ASSIGNED TASK — For this exercise, reproduce the entries below exactly, but only from the line containing "def dieOk (n : Nat) : Bool := n < 4" through the line containing "p.psn < 2 ^", both included.

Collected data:
[Start of section]

-- ==== Sys2Proof/WellFormed.lean ====
section
/-! DEFINITION. Which instructions and events are well formed. A word: its fields keep the static rules of
Sys2Proof/Machine/Rules.lean and its selector field names its own constructor. An event: what it names exists on the
device (Table 00.2, Table 19.1, R402). -/
namespace Sys2Proof
open Machine

def coreOk (n : Nat) : Bool := n < 256
def dieOk (n : Nat) : Bool := n < 4
def portOk (n : Nat) : Bool := n < 12

def agentOk : Agent → Bool
  | .team core slot => core < 256 && slot < 16
  | .ctx core _ => core < 256

/-- A Remit packet whose fields keep the widths of Tables 24.3 and 24.4. -/
def packetOk (p : Packet) : Bool :=
  p.type < 4 && p.cls < 8 && p.evp < 4 && p.csc < 8 && p.src < 2 ^ 16 && p.dst < 2 ^ 16 && p.flow < 2 ^ 32 &&
    p.psn < 2 ^ 32 && p.msg < 2 ^ 32 && p.rcause < 256 && p.mlen ≤ 2 ^ 32 && p.poff < 2 ^ 32 && p.poff % 4096 == 0 &&
    p.plen ≤ 4096 && p.payload.length == p.plen && p.dasid < 2 ^ 16 && p.stime < 2 ^ 32 && p.pmsg < 2 ^ 32 &&
    (!p.trim || (p.type == 0 && p.plen == 0 && p.cls == 0)) && p.olen ≤ 4096 && p.tdev < 2 ^ 16 && p.tport < 16 &&
    p.oclass < 8

def unitOk : CheckUnit → Bool
  | .dram s => s < 2 ^ 34
  | .l2 d s => d < 4 && s < 2 ^ 34
  | .l1 c s => c < 256 && s < 2 ^ 34
  | .sram c u => c < 32 && u < 2 ^ 21
  | .wbuf c u => c < 256 && u < 2 ^ 17
  | .abuf c u => c < 256 && u < 2 ^ 16
  | .cbuf c u => c < 256 && u < 2 ^ 16

/-- The selector field of a word names its own form (Tables 02.1, 03.1, 04.1, 05.1, 06.1, 07.1); what an event names
exists. -/
def formOk : Instr → Bool
  | .nop _ => true
  | .bra _ => true
  | .bru w => !bitOf w.md 0
  | .bruR w => bitOf w.md 0
  | .jmpi _ => true
  | .callW _ => true
  | .ret _ => true
  | .loopW _ => true
  | .fork _ => true
  | .fend _ => true
  | .exitW _ => true
  | .regionW w => w.md.toNat == 0
  | .regionProd w => w.md.toNat == 1
  | .regionCons w => w.md.toNat == 2
  | .regionEnd w => w.md.toNat == 4
  | .voteAny w => fieldOf w.md 1 0 == 0
  | .voteAll w => fieldOf w.md 1 0 == 1
  | .voteUni w => fieldOf w.md 1 0 == 2
  | .voteBallot w => fieldOf w.md 1 0 == 3
  | .plop _ => true
  | .signW _ => true
  | .barSync w => !bitOf w.md 0
  | .barArrive w => bitOf w.md 0
  | .waitc _ => true
  | .ctrwait _ => true
  | .gset _ => true
  | .gresAny w => fieldOf w.md 1 0 == 0
  | .gresAll w => fieldOf w.md 1 0 == 1
  | .gresT w => fieldOf w.md 1 0 == 2
  | .gresF w => fieldOf w.md 1 0 == 3
  | .yield _ => true
  | .syscall _ => true
  | .brk _ => true
  | .tagq _ => true
  | .deadW _ => true
  | .iadd _ => true
  | .isub _ => true
  | .iaddc w => !bitOf w.md 9
  | .isubc w => bitOf w.md 9
  | .imul _ => true
  | .imulh _ => true
  | .imad _ => true
  | .iaddmin _ => true
  | .imin _ => true
  | .imax _ => true
  | .iabsd _ => true
  | .icmp w => !bitOf w.md 7
  | .icmpMask w => bitOf w.md 7
  | .isel _ => true
  | .andW _ => true
  | .orW _ => true
  | .xorW _ => true
  | .shl _ => true
  | .shr _ => true
  | .shra _ => true
  | .bfx _ => true
  | .bfi _ => true
  | .popc _ => true
  | .clz _ => true
  | .movW _ => true
  | .movi w => w.md.toNat ≤ 5
  | .moviHi w => w.md.toNat == 6
  | .moviLane w => w.md.toNat == 7
  | .mkaddr w => !bitOf w.md 0
  | .mkaddrOff w => bitOf w.md 0
  | .lshiftUp w => !bitOf w.md 5
  | .lshiftDn w => bitOf w.md 5
  | .lperm _ => true
  | .lbcast w => !bitOf w.md 0
  | .lbcastR w => bitOf w.md 0
  | .lreduce _ => true
  | .lscan _ => true
  | .vmerge _ => true
  | .vmergekv _ => true
  | .fadd _ => true
  | .fsub _ => true
  | .fmul _ => true
  | .ffma _ => true
  | .fdiv _ => true
  | .fmin _ => true
  | .fmax _ => true
  | .fcmp w => !bitOf w.md 6
  | .fcmpMask w => bitOf w.md 6
  | .frcp _ => true
  | .frsq _ => true
  | .fsqrt _ => true
  | .fexp2 _ => true
  | .flog2 _ => true
  | .fsincos _ => true
  | .fclass _ => true
  | .frnd _ => true
  | .fscale _ => true
  | .fcvt _ => true
  | .icvt _ => true
  | .qcvt w => !bitOf w.md 0
  | .qcvtFix w => bitOf w.md 0
  | .dqcvt _ => true
  | .scadj w => !bitOf w.md 0
  | .scadjNorm w => bitOf w.md 0
  | .fdot _ => true
  | .fsum _ => true
  | .ld _ => true
  | .ldu _ => true
  | .st _ => true
  | .stu _ => true
  | .stm _ => true
  | .lds _ => true
  | .sts _ => true
  | .atomAdd w => w.nt.toNat * 8 + w.seam.toNat == 0
  | .atomMin w => w.nt.toNat * 8 + w.seam.toNat == 1
  | .atomMax w => w.nt.toNat * 8 + w.seam.toNat == 2
  | .atomAnd w => w.nt.toNat * 8 + w.seam.toNat == 3
  | .atomOr w => w.nt.toNat * 8 + w.seam.toNat == 4
  | .atomXor w => w.nt.toNat * 8 + w.seam.toNat == 5
  | .atomExch w => w.nt.toNat * 8 + w.seam.toNat == 6
  | .atomIncw w => w.nt.toNat * 8 + w.seam.toNat == 7
  | .atomFadd w => w.nt.toNat * 8 + w.seam.toNat == 8
  | .atomFmin w => w.nt.toNat * 8 + w.seam.toNat == 9
  | .atomFmax w => w.nt.toNat * 8 + w.seam.toNat == 10
  | .cas _ => true
  | .fenceAcq w => w.order.toNat == 1
  | .fenceRel w => w.order.toNat == 2
  | .fenceAr w => w.order.toNat == 3
  | .put _ => true
  | .putr _ => true
  | .drainW w => w.imm.toNat == 0
  | .drainA w => w.imm.toNat == 1
  | .drainC w => w.imm.toNat == 2
  | .drainK w => w.imm.toNat == 3
  | .drainNt w => w.imm.toNat == 4
  | .prefL1 w => w.width.toNat == 0
  | .prefL2 w => w.width.toNat == 1
  | .cmaintClean w => w.width.toNat == 0
  | .cmaintInv w => w.width.toNat == 1
  | .cmaintCinv w => w.width.toNat == 2
  | .cmaintZero w => w.width.toNat == 3
  | .probe _ => true
  | .mma _ => true
  | .mjob _ => true
  | .mperm _ => true
  | .sgemv _ => true
  | .accrd _ => true
  | .accwr _ => true
  | .accz _ => true
  | .epld _ => true
  | .mdrain _ => true
  | .dcopy _ => true
  | .gather _ => true
  | .scatter _ => true
  | .rowcopy w => !bitOf w.md 0
  | .rowcopyInit w => bitOf w.md 0
  | .collSum w => fieldOf w.md 2 0 == 0
  | .collMin w => fieldOf w.md 2 0 == 1
  | .collMax w => fieldOf w.md 2 0 == 2
  | .collNsum w => fieldOf w.md 2 0 == 3
  | .collGath w => fieldOf w.md 2 0 == 4
  | .collBcast w => fieldOf w.md 2 0 == 5
  | .collRsum w => fieldOf w.md 2 0 == 6
  | .sread _ => true
  | .estat _ => true
  | .sysr _ => true
  | .sysw w => fieldOf w.md 1 0 == 0
  | .syswImm w => fieldOf w.md 1 0 == 1
  | .syswSet w => fieldOf w.md 1 0 == 2
  | .syswClr w => fieldOf w.md 1 0 == 3
  | .sret _ => true
  | .tqtake _ => true
  | .tqpost w => !bitOf w.md 0
  | .tqpostOom w => bitOf w.md 0
  | .replay w => fieldOf w.md 1 0 == 0
  | .replayM w => fieldOf w.md 1 0 == 1
  | .replayDrop w => fieldOf w.md 1 0 == 2
  | .tlbinv _ => true
  | .launch _ => true
  | .tkclaim _ => true
  | .park w => !bitOf w.md 0
  | .parkCopse w => bitOf w.md 0
  | .unpark w => !bitOf w.md 0
  | .unparkCopse w => bitOf w.md 0
  | .ctxsv w => !bitOf w.md 0
  | .ctxsvCopse w => bitOf w.md 0
  | .ctxld w => !bitOf w.md 0
  | .ctxldCopse w => bitOf w.md 0
  | .wfi _ => true
  | .tokenTake w => fieldOf w.md 1 0 == 0
  | .tokenTry w => fieldOf w.md 1 0 == 1
  | .tokenGive w => fieldOf w.md 1 0 == 2
  | .pairW _ => true
  | .teamChoice core quad => coreOk core && quad < 4
  | .resultDelivery core slot => coreOk core && slot < 16
  | .ctrwaitSatisfied core slot => coreOk core && slot < 16
  | .engineAccept core => coreOk core
  | .matrixCommandStart core => coreOk core
  | .sgemvStart stack => stack < 8
  | .engineCommandComplete core cls => coreOk core && cls < 7
  | .engineCommandFail core cls => coreOk core && cls < 7
  | .meshPutCounterIncrease core => coreOk core
  | .collPhaseAdvance core => coreOk core
  | .faultEntryPost core => coreOk core
  | .residencyExpiry core => coreOk core
  | .slotReuseFenceClose core slot => coreOk core && slot < 16
  | .copseRetirement core _ => coreOk core
  | .placementPass cluster => cluster < 32
  | .headAgeExpiry => true
  | .preferredDieSlackExpiry => true
  | .tokenGrant => true
  | .tokenWaitExpiry => true
  | .graftDecision _ => true
  | .graftTimeout _ => true
  | .eventTake core _ => coreOk core
  | .timerCompare core _ => coreOk core
  | .externalLineRaise line => line < 8
  | .tamperAlarm => true
  | .glitchAlarm => true
  | .worldPeriodEnd => true
  | .alarmReset => true
  | .powerOnReset => true
  | .fullReset => true
  | .hostDoorbellWrite _ => true
  | .hostBar1Write _ _ => true
  | .hostHotReset => true
  | .hostLinkDown => true
  | .nvmeFatal port => port < 4
  | .ethLinkDown port => portOk port
  | .ethLinkUp port => portOk port
  | .ethRetryGiveUp port => portOk port
  | .remitDataReceive port pkt => portOk port && packetOk pkt
  | .messageComplete _ => true
  | .trimmedHeaderReceive port pkt => portOk port && packetOk pkt
  | .rreqSend port src => portOk port && src < 2 ^ 16
  | .holeRetryExpiry port _ _ => portOk port
  | .rreqReceive port pkt => portOk port && packetOk pkt
  | .ackReceive port pkt => portOk port && packetOk pkt
  | .refuseReceive port pkt => portOk port && packetOk pkt
  | .retxTimeout _ => true
  | .flowRecordExpiry src _ => src < 2 ^ 16
  | .transitForward port pkt => portOk port && packetOk pkt
  | .multicastForward router pkt => coreOk router && 1 ≤ pkt.flits && pkt.flits ≤ 5 && pkt.branches.length ≥ 1
  | .writePropagation die => dieOk die
  | .lineEviction die line => dieOk die && line < 2 ^ 32
  | .tlbinvComplete _ => true
  | .ctxsvComplete _ => true
  | .spdmGetVersion _ _ => true
  | .spdmGetCapabilities _ _ => true
  | .spdmNegotiateAlgorithms _ _ => true
  | .spdmGetDigests _ _ => true
  | .spdmGetCertificate _ _ => true
  | .spdmChallenge _ _ => true
  | .spdmGetMeasurements _ _ => true
  | .spdmUnsupportedRequest _ _ => true
  | .sSpcWrite core _ => coreOk core
  | .sCodeWrite core _ _ => coreOk core
  | .secCworldWrite n _ => n < 4
  | .secRgnWrite n _ => n < 64
  | .secApolWrite _ => true
  | .secAlogWrite _ => true
  | .secSvnWrite _ => true
  | .swapOut _ => true
  | .swapIn _ => true
  | .swapDone slot => slot < 8
  | .bootExtend core _ => coreOk core
  | .flashRead core _ => coreOk core
  | .flashProgram core _ => coreOk core
  | .flashErase _ => true
  | .flashTransferDone => true
  | .powerAdmitWrite core _ _ => coreOk core
  | .powerCapWrite _ => true
  | .memProfWrite n _ => n < 8
  | .memUelogWrite _ => true
  | .systemRegisterWrite agent number _ => agentOk agent && (sysReg number).isSome
  | .sLaneClauseTurn core => coreOk core
  | .ntStoreComplete => true
  | .softError unit _ => unitOk unit
  | .hostLinkUp => true
  | .holdingBufferRelease router k => coreOk router && k.cls < 8
  | .egressLastByteLeft port => portOk port
  | .receivedFrameDrop f => portOk f.port

/-- A well-formed instruction or event. -/
def wellFormed (i : Instr) : Bool :=
  formOk i &&
    match rawOf i with
    | some r => !rawIllegal r && !rawFormat r
    | none => true

end Sys2Proof
end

[End of section]

OUTPUT —
def dieOk (n : Nat) : Bool := n < 4
def portOk (n : Nat) : Bool := n < 12

def agentOk : Agent → Bool
  | .team core slot => core < 256 && slot < 16
  | .ctx core _ => core < 256

/-- A Remit packet whose fields keep the widths of Tables 24.3 and 24.4. -/
def packetOk (p : Packet) : Bool :=
  p.type < 4 && p.cls < 8 && p.evp < 4 && p.csc < 8 && p.src < 2 ^ 16 && p.dst < 2 ^ 16 && p.flow < 2 ^ 32 &&
    p.psn < 2 ^ 32 && p.msg < 2 ^ 32 && p.rcause < 256 && p.mlen ≤ 2 ^ 32 && p.poff < 2 ^ 32 && p.poff % 4096 == 0 &&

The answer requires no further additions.